Also, bei einem richtigen Klischee-Dungeon-Raid gibt es das Gewinnen und Verlieren eigentlich gar nicht so sehr, sondern es gibt nur eine Spanne - weil es eben darum geht, möglichst viel Schätze zu plündern, statt ein bestimmtes Ziel zu erreichen. Also eben nicht wie bei einem Gesellschaftsspiel, wo in der Regel steht, unter welchen Bedingungen die Partie endet und wer dann gewonnen hat.
Aber es wird auch wird auch gar nicht in Abrede zu stellen sein, dass es auf Charakterebene Gewinnen und Verlieren gibt. Aber anders ist es auf Spielerebene.
Naja, alle Spieler tot und keine Schätze erbeutet kann man schon als Niederlage werten (außer man spielt sowas wie Cthullhu, da gehört das zum guten Ton).
Skalierende Siegbedingungen (aka wie gut habe ich gewonnen) gibt es mittlerweile auch bei Brettspielen, die Zeiten von schwarz-weiß sind zumindest bei den komplexeren Brettspielen schon lange vorbei.
Bei Wargames arbeitet man häufig mit Siegbedingungen, welche die (historisch ja normalen) ungleichen Voraussetzungen schon einpreisen. Eine relativ einfache Herangehensweise bei reinen Vernichtungsschlachten ist es z.B. den Sieger danach zu bestimmen, wer den größten Punktwert an Gegnereinheiten zerstört hat. Da kann dann auch die Seite, die komplett ausgelöscht wurde, "Sieger" sein. (Ich habe mal ein so konzipiertes Spiel mit einem ansonsten-nur-Rollenspieler gespielt, der das absolut nicht einsehen wollte. Er hatte als letzter noch eine Einheit im Feld, also muss er ja wohl gewonnen haben.)
Das passiert aber auch nur, wenn man spezifische unbalancierte Szenarien spielt oder das Tabletop eine... suboptimale Wertungstabelle hat. Normalerweise enden solche Geschichten (bei gleich starken Armeen) in einem Unentschieden, außer die Einheit die noch auf dem Feld steht vereint ein gutes Viertel der Gesamtarmeepunkte in sich.

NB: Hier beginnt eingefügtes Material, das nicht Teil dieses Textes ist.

@[simp] theorem Hw.modVc_regs (p v : Nat) (f : EgressVc → EgressVc) : (h.modVc p v f).regs = h.regs := rfl
@[simp] theorem Hw.modVc_latch (p v : Nat) (f : EgressVc → EgressVc) : (h.modVc p v f).latch = h.latch := rfl
@[simp] theorem Hw.modVc_pow (p v : Nat) (f : EgressVc → EgressVc) : (h.modVc p v f).pow = h.pow := rfl
@[simp] theorem Hw.modVc_clk (p v : Nat) (f : EgressVc → EgressVc) : (h.modVc p v f).clk = h.clk := rfl
@[simp] theorem Hw.modVc_gate (p v : Nat) (f : EgressVc → EgressVc) : (h.modVc p v f).gate = h.gate := rfl
@[simp] theorem Hw.modVc_regions (p v : Nat) (f : EgressVc → EgressVc) : (h.modVc p v f).regions = h.regions := rfl
@[simp] theorem Hw.modVc_txns (p v : Nat) (f : EgressVc → EgressVc) : (h.modVc p v f).txns = h.txns := rfl
@[simp] theorem Hw.modVc_nextTxn (p v : Nat) (f : EgressVc → EgressVc) : (h.modVc p v f).nextTxn = h.nextTxn := rfl
@[simp] theorem Hw.modVc_rgl (p v : Nat) (f : EgressVc → EgressVc) : (h.modVc p v f).rgl = h.rgl := rfl
@[simp] theorem Hw.modVc_sumpWords (p v : Nat) (f : EgressVc → EgressVc) : (h.modVc p v f).sumpWords = h.sumpWords := rfl
@[simp] theorem Hw.modVc_gkt (p v : Nat) (f : EgressVc → EgressVc) : (h.modVc p v f).gkt = h.gkt := rfl
@[simp] theorem Hw.modVc_pump (p v : Nat) (f : EgressVc → EgressVc) : (h.modVc p v f).pump = h.pump := rfl
@[simp] theorem Hw.modVc_gw (p v : Nat) (f : EgressVc → EgressVc) : (h.modVc p v f).gw = h.gw := rfl
@[simp] theorem Hw.modVc_bru (p v : Nat) (f : EgressVc → EgressVc) : (h.modVc p v f).bru = h.bru := rfl
@[simp] theorem Hw.modVc_shaper (p v : Nat) (f : EgressVc → EgressVc) : (h.modVc p v f).shaper = h.shaper := rfl
@[simp] theorem Hw.modVc_sched (p v : Nat) (f : EgressVc → EgressVc) : (h.modVc p v f).sched = h.sched := rfl
@[simp] theorem Hw.modVc_cfe (p v : Nat) (f : EgressVc → EgressVc) : (h.modVc p v f).cfe = h.cfe := rfl
@[simp] theorem Hw.modVc_obj (p v : Nat) (f : EgressVc → EgressVc) : (h.modVc p v f).obj = h.obj := rfl
@[simp] theorem Hw.modVc_fcu (p v : Nat) (f : EgressVc → EgressVc) : (h.modVc p v f).fcu = h.fcu := rfl
@[simp] theorem Hw.modVc_clus (p v : Nat) (f : EgressVc → EgressVc) : (h.modVc p v f).clus = h.clus := rfl
@[simp] theorem Hw.modVc_dom (p v : Nat) (f : EgressVc → EgressVc) : (h.modVc p v f).dom = h.dom := rfl
@[simp] theorem Hw.modVc_hangs (p v : Nat) (f : EgressVc → EgressVc) : (h.modVc p v f).hangs = h.hangs := rfl
@[simp] theorem Hw.modVc_resets (p v : Nat) (f : EgressVc → EgressVc) : (h.modVc p v f).resets = h.resets := rfl
@[simp] theorem Hw.modVc_inject (p v : Nat) (f : EgressVc → EgressVc) : (h.modVc p v f).inject = h.inject := rfl
@[simp] theorem Hw.modVc_well (p v : Nat) (f : EgressVc → EgressVc) : (h.modVc p v f).well = h.well := rfl
@[simp] theorem Hw.modVc_cnt (p v : Nat) (f : EgressVc → EgressVc) : (h.modVc p v f).cnt = h.cnt := rfl
@[simp] theorem Hw.modVc_icu (p v : Nat) (f : EgressVc → EgressVc) : (h.modVc p v f).icu = h.icu := rfl
@[simp] theorem Hw.modVc_per (p v : Nat) (f : EgressVc → EgressVc) : (h.modVc p v f).per = h.per := rfl
@[simp] theorem Hw.modVc_dmp (p v : Nat) (f : EgressVc → EgressVc) : (h.modVc p v f).dmp = h.dmp := rfl
@[simp] theorem Hw.modVc_ide (p v : Nat) (f : EgressVc → EgressVc) : (h.modVc p v f).ide = h.ide := rfl
@[simp] theorem Hw.modVc_bulk (p v : Nat) (f : EgressVc → EgressVc) : (h.modVc p v f).bulk = h.bulk := rfl
@[simp] theorem Hw.modVc_cis (p v : Nat) (f : EgressVc → EgressVc) : (h.modVc p v f).cis = h.cis := rfl
@[simp] theorem Hw.modVc_scu (p v : Nat) (f : EgressVc → EgressVc) : (h.modVc p v f).scu = h.scu := rfl
@[simp] theorem Hw.modVc_lcs (p v : Nat) (f : EgressVc → EgressVc) : (h.modVc p v f).lcs = h.lcs := rfl
@[simp] theorem Hw.modVc_rail (p v : Nat) (f : EgressVc → EgressVc) : (h.modVc p v f).rail = h.rail := rfl
@[simp] theorem Hw.modVc_prime (p v : Nat) (f : EgressVc → EgressVc) : (h.modVc p v f).prime = h.prime := rfl
@[simp] theorem Hw.modVc_tap (p v : Nat) (f : EgressVc → EgressVc) : (h.modVc p v f).tap = h.tap := rfl
@[simp] theorem Hw.modVc_free (p v : Nat) (f : EgressVc → EgressVc) : (h.modVc p v f).free = h.free := rfl
@[simp] theorem Hw.modVc_out (p v : Nat) (f : EgressVc → EgressVc) : (h.modVc p v f).out = h.out := rfl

Meine Starship Troopers Tabletoprunden (üblicherweise gleichstarke Armeen, wobei das auch ein wenig von der Armeekomposition und dem Szenario abhängt) hatten in etwa eine ein Drittel Unentschieden-Quote, weil das System eine halbwegs realistische Vorstellung hat, was jetzt ein Unentschieden, marginaler, deutlicher und überwältigender Sieg/Niederlage ist.
Bei Raumflotte Gothic und anderen Systemen spielen wir (außer das Szenario schreibt es anders vor) in der Regel auch so, dass wenn die Siegpunktdifferenz unter 25% liegt es als Unentschieden gewertet wird.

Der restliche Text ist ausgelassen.